Being the third largest party in the country, HDP is also the leading political force in the Alliance for Labour and Freedom, who has decided not to field its presidential candidate but to support Kemal Kılıçdaroğlu, the strongest opponent of Erdoğan in the presidential race. Kılıçdaroğlu, the leader of the Kemalist and social-democratic Republican People’s Party (CHP) is confident that he can bring an end to Erdoğan rule. The joint candidate of the six-party Nation Alliance comes from a Kurdish-Alevi family and he promises a return to a strengthened parliamentarism, together with his nationalist, conservative and liberal peers within the bloc.
The promise of support from the HDP’s left-wing alliance considerably increases Kılıçdaroğlu’s chances of prevailing against Erdoğan. In other words; the HDP and the Kurds is likely to play a kingmaker role in determining which candidate from the two largest blocs — both of which are essentially nationalist in character —wins the popular vote for the presidency.

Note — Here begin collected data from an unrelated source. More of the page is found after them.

-- ==== Sys2Proof/Machine/Flags.lean ====
section
/-! DEFINITION. The one condition flag, `ACKBIT` (10_state.md R29), and the outcome it decides. -/

namespace Sys2Proof.Machine

/-- The outcome of a procedure that touches the bus (00_scope.md R10). -/
inductive PhaseOutcome where
  | acked (d : Bytes)
  | nack
  | transport
  deriving DecidableEq, Repr

/-- `reply & 1`: bit 0 of a reply byte, bits 7:1 ignored (30_encoding.md R101). -/
def ackBitOf (reply : Byte) : Bool := reply.getLsbD 0

/-- The acknowledgement test of a prolog and of a written byte (41_phases.md R161, R163): no reply byte is a
transport failure and leaves the flag alone; else the flag is bit 0 of the reply, and 1 is a refusal. -/
def ackTest (r : Bytes) (s : State) : Proc PhaseOutcome :=
  match r with
  | [] => .done .transport s
  | b :: _ => .done (if ackBitOf b then .nack else .acked []) (s.setAckBit (ackBitOf b))

end Sys2Proof.Machine
end

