/-- `REGENC` (R243): the prefix has the width's bytes, byte `i` counted from the least significant end is
`(regAddr >> 8i) & 0xFF`, most significant first exactly when big-endian; so the address can be read back. -/
def Obligations.RegisterPrefixHoldsTheAddress : Prop :=
  ∀ (h : Handle) (r : Nat), r < 2 ^ (8 * h.regWidth) →
    ∃ p, regEnc h r = some p ∧ p.length = h.regWidth ∧
      (∀ i, i < h.regWidth →
        p[if h.regBig then h.regWidth - 1 - i else i]? = some (BitVec.ofNat 8 (r >>> (8 * i)))) ∧
      r = (if h.regBig then p else p.reverse).foldl (fun n b => 256 * n + b.toNat) 0

/-- What the spec refuses of handle operations: a handle `getSlave` never returned (U17), and a register address
that does not fit (U5),
before any validation (the model's, notes/assumptions/24.md). -/
def Obligations.HandleRefusals : Prop :=
  ∀ (s : State) (b : Nat), s.free →
    (mapGet b s.slaves = none → ∀ r n out width big offset,
      exec (.sConfigureRegister b big width) s = .refused .unknownHandle ∧
      exec (.sShiftAddress b offset) s = .refused .unknownHandle ∧
      exec (.sReadFrom b r n) s = .refused .unknownHandle ∧
      exec (.sWriteTo b r out) s = .refused .unknownHandle ∧
      exec (.sRead b n) s = .refused .unknownHandle ∧
      exec (.sWrite b out) s = .refused .unknownHandle ∧
      exec (.sExchange b out n) s = .refused .unknownHandle ∧
      exec (.sPoll b) s = .refused .unknownHandle ∧
      exec (.sFlush b) s = .refused .unknownHandle) ∧
    (∀ h r, mapGet b s.slaves = some h → 2 ^ (8 * h.regWidth) ≤ r → ∀ n out,
      exec (.sReadFrom b r n) s = .refused .registerAddressTooWide ∧
      exec (.sWriteTo b r out) s = .refused .registerAddressTooWide)

/-! ### Bus operations: what they answer -/

/-- Validation (R190, R266): the first failing check, in the order address, payload, length, bound, mode, is the
error; nothing is called and nothing changes but the answer. Order and `ERR_EMPTY` are the spec's decision D12. -/
def Obligations.ValidationInOrder : Prop :=
  ∀ (s : State) (a n : Nat) (out : Bytes), s.free →
    let answers (k : ErrKind) : Host.Outcome State Fault Refusal :=
      .next { s with responses := s.responses ++ [.err k] }
    (0x7F < a →
      exec (.read a n) s = answers .configurationError ∧ exec (.write a out) s = answers .configurationError ∧
      exec (.exchange a out n) s = answers .configurationError ∧ exec (.poll a) s = answers .configurationError) ∧
    (a ≤ 0x7F →
      (out = [] →
        exec (.write a out) s = answers s.par.errEmpty ∧ exec (.exchange a out n) s = answers s.par.errEmpty) ∧
      (n = 0 → exec (.read a n) s = answers s.par.errEmpty) ∧
      (out ≠ [] → n = 0 → exec (.exchange a out n) s = answers s.par.errEmpty) ∧
      (out ≠ [] → 21844 < n → exec (.exchange a out n) s = answers .payloadTooLarge) ∧
      (s.configured = false →
        (n ≠ 0 → exec (.read a n) s = answers .configurationError) ∧
        (out ≠ [] → exec (.write a out) s = answers .configurationError) ∧
        (out ≠ [] → n ≠ 0 → n ≤ 21844 → exec (.exchange a out n) s = answers .configurationError) ∧
        exec (.poll a) s = answers .configurationError))

/-- A write whose address and bytes are all acknowledged (R192, R163, R197): one round trip for the prolog, one
for each byte in order, one for the epilog; `Ok`, one attempt, the bus idle. The lines and
the reply count are the reference Command Engine's (notes/assumptions/13.md, 16.md). -/
def Obligations.WriteCompletes : Prop :=
  ∀ (s : State) (a : Nat) (out : Bytes) (p : Byte) (acks e : Bytes), WriteScript s a out p acks e →
    ∃ t, exec (.write a out) s = .next t ∧ WriteDone s t a out p acks e

/-- The same through a handle: `write` and `writeTo` (R245, R247). The lines and
the reply count are the reference Command Engine's (notes/assumptions/13.md, 16.md). -/
def Obligations.HandleWritesComplete : Prop :=
  ∀ (s : State) (b : Nat) (h : Handle) (p : Byte) (acks e : Bytes), mapGet b s.slaves = some h →
    (∀ out, WriteScript s h.ea out p acks e →
      ∃ t, exec (.sWrite b out) s = .next t ∧ WriteDone s t h.ea out p acks e) ∧
    (∀ r pre out, regEnc h r = some pre → WriteScript s h.ea (pre ++ out) p acks e →
      ∃ t, exec (.sWriteTo b r out) s = .next t ∧ WriteDone s t h.ea (pre ++ out) p acks e)

/-- A read that is acknowledged and answered in full (R191, R164, R165, R197): the chunks of the closed form, one
round trip each, every chunk but the last a `CHUNK_MID`; the data in order; and, whatever the chunk size, the
command bytes of the read part are `n − 1` ack-terminated units, one nack-terminated unit and one `FLUSH`. The lines and
the reply count are the reference Command Engine's (notes/assumptions/13.md, 16.md). -/
def Obligations.ReadCompletes : Prop :=
  ∀ (s : State) (a n : Nat) (p : Byte) (chunks : List Bytes) (e : Bytes), ReadScript s a n p chunks e →
    ∃ t, exec (.read a n) s = .next t ∧ ReadDone s t a n p chunks e ∧ chunks.flatten.length = n ∧
      t.txStream = s.txStream ++ s.tpl.prologCmd (addressByte a true) ++
        (rep (n - 1) s.tpl.ruAck ++ s.tpl.ruNack ++ s.tpl.flush) ++ s.tpl.stop

/-- An exchange that is acknowledged throughout and answered in full (R193, R168): a write part and a read part
with a second prolog between them and no stop (the spec's decision D5). The lines and
the reply count are the reference Command Engine's (notes/assumptions/13.md, 16.md). -/
def Obligations.ExchangeCompletes : Prop :=
  ∀ (s : State) (a : Nat) (out : Bytes) (n : Nat) (p : Byte) (acks : Bytes) (q : Byte) (chunks : List Bytes)
    (e : Bytes), ExchangeScript s a out n p acks q chunks e →
    ∃ t, exec (.exchange a out n) s = .next t ∧ ExchangeDone s t a out n p acks q chunks e ∧
      chunks.flatten.length = n

/-- The same through a handle: `read`, `exchange` and `readFrom` (R244, R246, R248). The lines and
the reply count are the reference Command Engine's (notes/assumptions/13.md, 16.md). -/
def Obligations.HandleReadsComplete : Prop :=
  ∀ (s : State) (b : Nat) (h : Handle) (n : Nat) (p q : Byte) (acks : Bytes) (chunks : List Bytes) (e : Bytes),
    mapGet b s.slaves = some h →
    (ReadScript s h.ea n p chunks e →
      ∃ t, exec (.sRead b n) s = .next t ∧ ReadDone s t h.ea n p chunks e) ∧
    (∀ out, ExchangeScript s h.ea out n p acks q chunks e →
      ∃ t, exec (.sExchange b out n) s = .next t ∧ ExchangeDone s t h.ea out n p acks q chunks e) ∧
    (∀ r pre, regEnc h r = some pre → ExchangeScript s h.ea pre n p acks q chunks e →
      ∃ t, exec (.sReadFrom b r n) s = .next t ∧ ExchangeDone s t h.ea pre n p acks q chunks e)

The Erdoğan-led People’s Alliance is supported by two ultra-nationalist parties, as well as an Islamist paramilitary group known as the “Kurdish Hizbullah” which acts in the service of the Turkish state.
According to the forecasts, the People’s Alliance and Nation Alliance will each get around 40 percent of the vote. The 13 to 14 percent that the YSP/HDP’s Alliance for Labour and Freedom are expected to command could thus help Kılıçdaroğlu to be elected as Turkey’s new president.
Even so, the third bloc does not want to elect a new “emperor” who will continue Erdoğan’s path of determining the country’s future by himself, but a president who will lead Turkey toward democratization. This makes it all the more important that neither of the two large alliances achieve an absolute majority in parliament. If the Labour and Freedom MPs are up to 80, as projected, future legislation will need their support.
Kurds’ fair share of work, the rest’s dilemma for obvious
The central expectations of the HDP and its allies are an end to the state policy of war and violence against the Kurds, the fresh implementation of basic democratic rights stolen from citizens of Turkey, the release of all political prisoners, and ultimately the establishment of a path to a common democratic future.
With no vision left for the future, Erdoğan’s only chance of political survival is to deploy the state apparatus he has brought under control against a possible democratic turn. It thus remains sadly difficult to predict what he will do until May 14.
HDP and the Kurdish people, threatened with outright suppression, will nevertheless play its role, using all resources at their disposal to move the country toward democracy in the face of heavy repression. What happens next depends on the will of the rest of the Turkish voters — whether it wants to continue living under authoritarianism, or give democracy a chance.
Devriş Çimen is European representative of the Peoples’ Democratic Party (HDP).